The data also analysed closures in different locations and showed high street, suburban and rural locations all recorded the same net decline of 2.1% in licensed premises between June to September.

Data breakdown

When it come to regions, there was a slight quarter by quarter decrease from a low of 1.6% in the south and south east to a high of 2.9% in Scotland.

In addition, the research also looked at nightclubs and found this segment of the market had seen a drop of 5.6% in the past three months alone.
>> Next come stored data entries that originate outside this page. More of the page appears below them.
-- ==== Sys2Proof/Machine/SlotRequests.lean ====
section
/-! DEFINITION. The requests on the ring and on the current parcel: RESERVE SLOT to READ TICKET (chapters 6 and 7). -/

namespace Sys2Proof.Machine

/-- RESERVE_SLOT (R91): request kind 17. -/
def execReserveSlot (p : Port) (unit : Nat) (s : State) : Host.Outcome State Fault Refusal :=
  serve p 17 [] (fun s =>
    unitZero unit s <|
      let i := s.ring.tail
      if (s.slot i).state = .free then
        let s1 := s.setSlot i { RingSlot.empty with state := .reserved, reserver := some p }
        ⟨{ s1 with ring := { s1.ring with tail := i + 1 } }, .ok, .slotNumber i⟩
      else refuse s .ringFull) s

/-- The checks of a slot's state and reserver that WRITE SLOT and ARM SLOT share (R92, R93). -/
def ifReservedBy (p : Port) (i : SlotId) (s : State) (k : Reply) : Reply :=
  if (s.slot i).state ≠ .reserved then refuse s .state
  else if (s.slot i).reserver ≠ some p then refuse s .notOwner
  else k

/-- WRITE_SLOT (R92): request kind 18. -/
def execWriteSlot (p : Port) (unit slot : Nat) (form : RawForm) (s : State) : Host.Outcome State Fault Refusal :=
  serve p 18 [] (fun s =>
    withSlot unit slot s fun i =>
      ifReservedBy p i s <|
        match formOf form with
        | none => refuse s .range
        | some f => okReply (s.setSlot i { s.slot i with form := some f })) s

/-- A take in the same event where the changed slot is the head slot and the engine is IDLE (R97). -/
def takeIfHead (i : SlotId) (s : State) : State :=
  if s.ring.head = i ∧ s.ring.current = .idle then takeNext s else s

/-- ARM_SLOT (R93): request kind 19. -/
def execArmSlot (p : Port) (unit slot : Nat) (s : State) : Host.Outcome State Fault Refusal :=
  serve p 19 [] (fun s =>
    withSlot unit slot s fun i =>
      ifReservedBy p i s <|
        match (s.slot i).form with
        | none => refuse s .range
        | some f =>
          if marginsOk f then okReply (takeIfHead i (s.setSlot i { s.slot i with state := .armed }))
          else refuse s .order) s

/-- CANCEL_SLOT (R94): request kind 20. -/
def execCancelSlot (p : Port) (unit slot : Nat) (s : State) : Host.Outcome State Fault Refusal :=
  serve p 20 [] (fun s =>
    withSlot unit slot s fun i =>
      if (s.slot i).state ≠ .reserved ∧ (s.slot i).state ≠ .armed then refuse s .state
      else if (s.slot i).reserver ≠ some p then refuse s .notOwner
      else okReply (takeIfHead i (s.setSlot i { s.slot i with state := .void }))) s

/-- What READ SLOT shows of a slot (R95, R126): neither portions nor ticket; the open time of a CURRENT, CLOSING or COMPLETE
slot; the collected set of a COMPLETE slot. -/
def RingSlot.shown (x : RingSlot) : RingSlot :=
  { x with
    portions := .all none
    ticket := none
    openTime := if x.state = .current ∨ x.state = .closing ∨ x.state = .complete then x.openTime else none
    collected := if x.state = .complete then x.collected else .all false }

/-- READ_SLOT (R95): request kind 21. -/
def execReadSlot (p : Port) (unit slot : Nat) (s : State) : Host.Outcome State Fault Refusal :=
  serve p 21 [] (fun s => withSlot unit slot s fun i => ⟨s, .ok, .slot (s.slot i).shown⟩) s

/-- The current HOLD slot becomes FREE and the next slot is taken (R106). -/
def freeHold (s : State) : State :=
  match s.currentSlot with
  | none => takeNext s
  | some i => takeNext (s.setSlot i .empty)

/-- RELEASE_HOLD (R106): request kind 22. -/
def execReleaseHold (p : Port) (unit : Nat) (s : State) : Host.Outcome State Fault Refusal :=
  serve p 22 [] (fun s =>
    unitZero unit s <| if s.ring.current = .held then okReply (freeHold s) else refuse s .state) s

/-- RESUME_LOADING (R109): request kind 23. -/
def execResumeLoading (p : Port) (unit : Nat) (s : State) : Host.Outcome State Fault Refusal :=
  serve p 23 [] (fun s =>
    unitZero unit s <|
      if s.ring.resumePending then okReply { s with ring := { s.ring with resumePending := false } }
      else refuse s .state) s

/-- CUT_PARCEL (R113): request kind 24. -/
def execCutParcel (p : Port) (unit slot : Nat) (s : State) : Host.Outcome State Fault Refusal :=
  serve p 24 [] (fun s =>
    withSlot unit slot s fun i =>
      if !s.parcelOpen then refuse s .state
      else if (s.slot i).state ≠ .current then refuse s .state
      else if s.ring.closing.isSome then refuse s .busy
      else okReply (startClosing i (if s.ring.current = .topped then .cutTopped else .cut) none s)) s

/-- The collected set after a read from a port: a witness joins it (R122). -/
def collect (w : PortSet) (collected : PortSet) (p : Port) : PortSet :=
  if w.get p then collected.set p true else collected

/-- READ_TICKET (R122, R123): request kind 25. The read that completes the witness set frees the slot, after the response has
been formed. -/
def execReadTicket (p : Port) (unit slot : Nat) (s : State) : Host.Outcome State Fault Refusal :=
  serve p 25 [] (fun s =>
    withSlot unit slot s fun i =>
      let x := s.slot i
      match x.state, x.form, x.ticket with
      | .complete, some f, some t =>
        let w := (formWitness f).getD (.all false)
        let c := collect w x.collected p
        ⟨if c = w then s.setSlot i .empty else s.setSlot i { x with collected := c }, .ok, .ticket i f t c⟩
      | _, _, _ => refuse s .state) s

end Sys2Proof.Machine
end

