/-- STATION CLEAR hands over each unit that its port holds (R157, R160): the head of its list becomes the holder with CLAIM_GRANTED
and a started timer, or the unit is free; and the port leaves every list. It leaves its port no claim, no place on a list, no RESERVED
or ARMED slot, no notice, and the reset mode; it does not touch totals, tables, live values, checkers, the hold times or what is
CURRENT, CLOSING or COMPLETE, and of a run's calculator only a target that was none, which the take after its slots became VOID may
set. A unit field other than 0 is refused with RANGE. -/
def Obligations.StationIsCleared : Prop :=
  (∀ (p : Port) (s : State), s.retention.supplied = true → s.ClaimsSound →
      ∃ t, exec (.stationClear p 0) s = .next t
        ∧ (∀ u, (t.claim u).holder ≠ some p ∧ p ∉ (t.claim u).waiting ∧ (t.claim u).holdTime = (s.claim u).holdTime)
        ∧ (∀ u, (s.claim u).holder = some p → t.claim u = { s.claim u with
              holder := (s.claim u).waiting.head?, waiting := (s.claim u).waiting.tail
              timer := (s.claim u).waiting.head?.map (fun _ => (s.claim u).holdTime * 10000000) })
        ∧ (∀ u q, (s.claim u).holder = some p → (s.claim u).waiting.head? = some q →
            (t.link q).notices.claimGranted.pending = true
              ∧ (t.link q).notices.claimGranted.quals &&& unitBit u = unitBit u)
        ∧ (∀ u, (s.claim u).holder ≠ some p →
            t.claim u = { s.claim u with waiting := (s.claim u).waiting.filter (fun q => decide (q ≠ p)) })
        ∧ (∀ q, q ≠ p → (t.link q).notices.claimLost = (s.link q).notices.claimLost
            ∧ ((∀ u, (s.claim u).holder = some p → (s.claim u).waiting.head? ≠ some q) →
              (t.link q).notices.claimGranted = (s.link q).notices.claimGranted))
        ∧ (∀ i, (t.slot i).reserver = some p → (t.slot i).state ≠ .reserved ∧ (t.slot i).state ≠ .armed)
        ∧ (∀ i, (s.slot i).state = .current ∨ (s.slot i).state = .closing ∨ (s.slot i).state = .complete → t.slot i = s.slot i)
        ∧ (∀ r, t.calcOf r = { s.calcOf r with target := (t.calcOf r).target }
            ∧ ((s.calcOf r).target ≠ none → (t.calcOf r).target = (s.calcOf r).target))
        ∧ t.link p = { response := some { status := .ok, kind := 37, body := .empty }, width := .wide, mask := 0x3FF,
                       notices := {}, readout := (s.link p).readout }
        ∧ (∀ q, q ≠ p → (t.link q).width = (s.link q).width ∧ (t.link q).mask = (s.link q).mask
            ∧ (t.link q).response = (s.link q).response)
        ∧ (s.provingPort p = true → t.prove.result.state = .aborted ∧ t.prove.result.reason = some .claim
            ∧ ∀ q, q ≠ p → (t.link q).notices.proveEnd.pending = true)
        ∧ (s.provingPort p = false → t.prove = s.prove)
        ∧ t.bank = s.bank ∧ t.live = s.live ∧ t.curves = s.curves ∧ t.grades = s.grades ∧ t.checkers = s.checkers
        ∧ t.terminalTime = s.terminalTime)
  ∧ (∀ (p : Port) (unit : Nat) (s : State), s.retention.supplied = true → unit ≠ 0 →
      exec (.stationClear p unit) s = .next (answered p .range 37 .empty s))

/-! ## Chapter 5: supply and start -/

/-- A start that finds the retained contents changed or the lapse latch set makes a cold initialization: the state right after reset,
but for the battery and the model's own fields (a power-up of a part that has supply is a start too, log entry 11). A start that finds
the domain valid is a restart: first the arrivals still waiting are taken, as their own commands take them (log entry 6); what is
retained stands: tables, totals, the ring but for the watch and resume pending (which the current parcel's resume mode decides),
windows, latches, K-factors, periods and targets, live limits and last values, the prover's configuration and the result; every claim
is gone with its hold time kept, RESTARTED is posted with what the restart causes, and each ONLINE run has closed its restart partial
period. That no second of a SET TIME runs after a start (`clockWait`) is the model's choice, log entry 30. -/
def Obligations.StartOfThePart : Prop :=
  (∀ (cause : StartCause) (intact : Bool) (s : State), (cause = .resetInput → s.retention.supplied = true) →
      (s.retention.lapse = true ∨ s.retention.checkMatches = false ∨ intact = false) →
      exec (.partStart cause intact) s = .next { State.reset with
        retention := { State.reset.retention with battery := s.retention.battery }
        pending := s.pending, freeCount := s.freeCount })
  ∧ (∀ (cause : StartCause) (s : State), (cause = .resetInput → s.retention.supplied = true) → s.retention.lapse = false →
      s.retention.checkMatches = true →
      ∃ t, exec (.partStart cause true) s = .next t ∧ t.retention.supplied = true ∧ t.retention.lapse = false
        ∧ t.retention.battery = s.retention.battery
        ∧ t.curves = s.curves ∧ t.grades = s.grades ∧ t.terminalTime = s.terminalTime ∧ t.clockWait = none
        ∧ t.prove.config = s.prove.config ∧ t.prove.engine = .idle ∧ t.prove.passTimer = none ∧ t.prove.timebase = 0
        ∧ (s.prove.result.state = .running → t.prove.result.state = .aborted ∧ t.prove.result.reason = some .restart
            ∧ t.prove.result.endTime = some s.terminalTime ∧ t.prove.result.passes = s.prove.result.passes)
        ∧ (s.prove.result.state ≠ .running → t.prove.result = s.prove.result)
        ∧ (∀ u, t.claim u = { holder := none, waiting := [], holdTime := (s.claim u).holdTime, timer := none })
        ∧ (∀ p, (t.link p).response = none ∧ (t.link p).width = .wide ∧ (t.link p).mask = 0x3FF
            ∧ (t.link p).notices.restarted.pending = true ∧ (t.link p).notices.retentionLost.pending = false
            ∧ ((t.link p).notices.proveEnd.pending = true ↔ s.prove.result.state = .running))
        ∧ t.ring.watch = false
        ∧ (∀ r, t.checker r = if (s.calcOf r).runState = .online then { s.checker r with
              expectation := .either, accepted := 0, reverse := 0, missingA := 0, missingB := 0
              failureMark := (s.checker r).failed }
            else { s.checker r with expectation := .either })
        ∧ (∀ u, t.limits u = s.limits u) ∧ (∀ r, (t.live.runs.get r).tolBsw = (s.live.runs.get r).tolBsw)
        ∧ (∀ l, (t.liveItem l).slots = .all none ∧ (t.liveItem l).record.liveFailed = false
            ∧ (t.liveItem l).record.lastValue = (s.liveItem l).record.lastValue
            ∧ ((s.liveItem l).record.lastValue ≠ none → (t.liveItem l).record.supply = .holding
                ∧ (t.liveItem l).record.holdTimer = some ((s.limits (liveUnit l)).hold * 10000000))
            ∧ ((s.liveItem l).record.lastValue = none → (t.liveItem l).record.supply = .lapsed
                ∧ (t.liveItem l).record.holdTimer = none))
        ∧ (∀ r, (s.calcOf r).runState = .online → (t.calcOf r).runState = .online ∧ (t.calcOf r).elapsed = 0
            ∧ (t.calcOf r).periodLength = (s.calcOf r).periodLength ∧ (t.calcOf r).openLength = (s.calcOf r).periodLength
            ∧ ∃ x a, (t.calcOf r).lastPeriod = some x ∧ x.flags.restartPeriod = true
              ∧ x.tMs = (s.calcOf r).elapsed ∧ x.pulses = (s.checker r).accepted
              ∧ (x.tempStatus = .held ∨ x.tempStatus = .dflt)
              ∧ t.toEngine.get r = some a ∧ t.toBank.get r = [a] ∧ a.ivInc = x.ivInc)
        ∧ (∀ r, (s.calcOf r).runState = .offline → (t.calcOf r).lastPeriod = none ∧ t.toEngine.get r = none
            ∧ t.toBank.get r = [])
        ∧ t.bank = (runs.flatMap s.toBank.get).foldl Bank.add s.bank
        ∧ ((∀ r, s.toEngine.get r = none) →
          t.ring = { s.ring with watch := false, resumePending := t.ring.resumePending }
            ∧ (s.ring.current ≠ .opened → s.ring.current ≠ .topped → t.ring.resumePending = s.ring.resumePending)
            ∧ (∀ i f m, s.ring.current = .opened ∨ s.ring.current = .topped → s.currentSlot = some i →
                (s.slot i).form = some f → formResume f = some m → t.ring.resumePending = decide (m = .manual))
            ∧ (∀ r, (s.calcOf r).runState = .offline → t.calcOf r = { s.calcOf r with lastPeriod := none, quiet := 0 })
            ∧ (∀ r, (s.calcOf r).runState = .online → t.calcOf r = { s.calcOf r with
                elapsed := 0, openLength := (s.calcOf r).periodLength, lastPeriod := (t.calcOf r).lastPeriod
                rI := (t.calcOf r).rI, rR := (t.calcOf r).rR, rG := (t.calcOf r).rG, rN := (t.calcOf r).rN
                quiet := if (s.checker r).accepted = 0 then 1 else 0 })
            ∧ (∀ r a, (s.calcOf r).runState = .online → 0 < (s.calcOf r).kmilli → t.toEngine.get r = some a →
                a.destination = (s.calcOf r).target
                  ∧ a.ivInc * (s.calcOf r).kmilli + (t.calcOf r).rI = (s.checker r).accepted * 1000000 + (s.calcOf r).rI
                  ∧ a.revInc * (s.calcOf r).kmilli + (t.calcOf r).rR = (s.checker r).reverse * 1000000 + (s.calcOf r).rR)))
  ∧ (∀ (cause : StartCause) (s : State), (cause = .resetInput → s.retention.supplied = true) → s.retention.lapse = false →
      s.retention.checkMatches = true →
      ∃ m, afterCommands (arrivalsOf s) { s with retention := { s.retention with supplied := true } } = some m
        ∧ (∀ r, m.toBank.get r = [] ∧ m.toEngine.get r = none)
        ∧ exec (.partStart cause true) s = exec (.partStart cause true) m)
It now has about a quarter fewer sites (309) than it did prior to the pandemic in March 2020.

CGA business unit director for hospitality operators and food EMEA Karl Chessell said: “These numbers show how hospitality’s steady recovery from Covid is now under severe threat from rising costs for businesses and consumers alike.

“The resilience and confidence of managed groups and their investors is impressive and people’s appetite for eating and drinking out is undimmed.

“However, thousands of smaller businesses are now on a knife edge and in need of financial support.

“Relief on energy bills has been welcome but sustained backing and clarity of policy is needed if hospitality is to power the economic growth the Government is chasing.”

The contraction is sharp and graphically highlights the impact cost headwinds are having on the UK bar and restaurant industry, according to AlixPartners Graeme Smith.

He added: “Given this decline is already happening before an expected slowdown in consumer spending, it is reasonable to conclude without increased support from [the] Government, the closure rate will in all likelihood, accelerate.

“This volatility will also inevitably trigger market activity as companies are forced to restricted and merge in order to find cost savings and additionally, as those that can – with the strength of balance sheet and financial firepower – acquire other groups.”

Scale of losses

The scale of losses during the quarter was described as “truly saddening” by UKHospitality chief executive Kate Nicholls.

She said: “It’s not just the sites this industry loses but the fantastic people involved and the huge value they add to the cultural and social fabric of a local community.”

Nicholls went on to say it was no longer a shock to see the high number of losses and it had become a common occurrence as the sector battles a myriad of issues including rocketing energy costs, recruitment challenges and a cost-of-living crisis.

The trade body boss added: “UKHospitality forecast this summer that we could lose 10% of the industry if adequate support was not offered and it would appear that prediction is bearing true.

“Prior to the pandemic, hospitality was the only sector due to generate real term growth and before the energy crisis hit, was forecast to grow 3%.

“It’s clear the economy needs hospitality to be firing on all cylinders and while the Government’s energy support package was very welcome, there now needs to be considered and urgent action to ensure businesses can survive. This should include business rates reform and lowering the rate of VAT.

“There is no time to waste – once these businesses are gone, they are gone for good. This scale of losses cannot continue – it must be avoided at all costs.”